Discovery and Optimization of Pyrrolopyrimidine Inhibitors of Interleukin-1 Receptor Associated Kinase 4 (IRAK4) for the Treatment of Mutant MYD88L265P Diffuse Large B-Cell Lymphoma

Herein we report the optimization of a series of pyrrolopyrimidine inhibitors of interleukin-1 receptor associated kinase 4 (IRAK4) using X-ray crystal structures and structure based design to identify and optimize our scaffold. Compound 28 demonstrated a favorable physicochemical and kinase selectivity profile and was identified as a promising in vivo tool with which to explore the role of IRAK4 inhibition in the treatment of mutant MYD88L265P diffuse large B-cell lymphoma (DLBCL). Compound 28 was shown to be capable of demonstrating inhibition of NF-κB activation and growth of the ABC subtype of DLBCL cell lines in vitro at high concentrations but showed greater effects in combination with a BTK inhibitor at lower concentrations. In vivo, the combination of compound 28 and ibrutinib led to tumor regression in an ABC-DLBCL mouse model.

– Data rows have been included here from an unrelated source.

-- ==== Sys2Proof/Tests/Slice0.lean ====
section
/-! SUPPORT. The model's own tests. Expected words and values are those of spec/30_encoding.md (R72, R79), of the command rules'
examples, and of spec/95_test_vectors.md; then, for each statement with hypotheses, a case that meets them. -/

open Sys2Proof Sys2Proof.Machine

namespace Sys2Proof.Tests

/-- What the host can read: CRC_RAW / CRC_OUT / COUNT / TYPE / FLAGS / STATUS, as spec/95_test_vectors.md writes a state. -/
def reads (o : Host.Outcome State Fault Refusal) : Option (List Word) :=
  match o with
  | .next s => some [readReg s 0, readReg s 1, readReg s 2, readReg s 3, readReg s 4, readReg s 5]
  | .fault _ => none
  | .refused _ => none

/-- The block after reset, but for COUNT and TYPE. -/
def withCount (count typeCode : Word) : State := { State.reset with count := count, typeCode := typeCode }

/-- The step that runs one beat right after reset. -/
def firstBeat (w : Nat) : Option (List Word) := reads (step (State.reset.withFetchWord 40 w))

/-! ### WellFormed refuses an ill-formed statement, one for each check. -/

theorem test_wf_operand_not_taken : (Stmt.command .nop (.number 0)).wf = false := by decide
theorem test_wf_text_not_taken : (Stmt.command .clrErr (.text ['a'])).wf = false := by decide
theorem test_wf_operand_missing : (Stmt.command .crcB2 .absent).wf = false := by decide
theorem test_wf_bytes_too_wide : (Stmt.command .crcB1 (.number 0x100)).wf = false := by decide
theorem test_wf_bytes_text_length : (Stmt.command .crcB3 (.text ['a', 'b'])).wf = false := by decide
theorem test_wf_bytes_text_not_ascii : (Stmt.command .crcB1 (.text ['é'])).wf = false := by decide
theorem test_wf_type_missing : (Stmt.command .typeLoad .absent).wf = false := by decide
theorem test_wf_type_too_wide : (Stmt.command .chunkStart (.number 0x100000000)).wf = false := by decide
theorem test_wf_type_text_length : (Stmt.command .typeLoad (.text ['R', 'u', 'S'])).wf = false := by decide
theorem test_wf_type_text_not_ascii : (Stmt.command .typeLoad (.text ['R', 'u', 'S', 'é'])).wf = false := by decide
theorem test_wf_cmp_missing : (Stmt.command .crcCheck .absent).wf = false := by decide
theorem test_wf_cmp_too_wide : (Stmt.command .crcCheck (.number 0x100000000)).wf = false := by decide
theorem test_wf_cmp_text : (Stmt.command .crcCheck (.text ['a', 'b', 'c', 'd'])).wf = false := by decide
theorem test_wf_beat_too_wide : (Stmt.beat 0x1000000000).wf = false := by decide
theorem test_wf_crc_str_not_ascii : (Stmt.crcStr ['é']).wf = false := by decide
theorem test_wf_crc_hex_too_wide : (Stmt.crcHex [0x31, 0x100]).wf = false := by decide
theorem test_wf_chunk_crc_type_length : (Stmt.chunkCrc ['a'] []).wf = false := by decide
theorem test_wf_chunk_crc_type_not_ascii : (Stmt.chunkCrc ['é', 'b', 'c', 'd'] []).wf = false := by decide
theorem test_wf_chunk_crc_text_not_ascii : (Stmt.chunkCrc ['a', 'b', 'c', 'd'] ['é']).wf = false := by decide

Isosteric replacements for benzothiazoles and optimisation to potent Cathepsin K inhibitors free from hERG channel inhibition

The discovery of nitrile compound 4, a potent inhibitor of Cathepsin K (Cat K) with good bioavailability in dog is described. The compound was used to demonstrate target engagement and inhibition of Cat K in an in vivo dog PD model. The margin to hERG ion channel inhibition was deemed too low for a clinical candidate and an optimisation program to find isosteres or substitutions on benzothiazole group led to the discovery of 20, 24 and 27; all three free from hERG inhibition.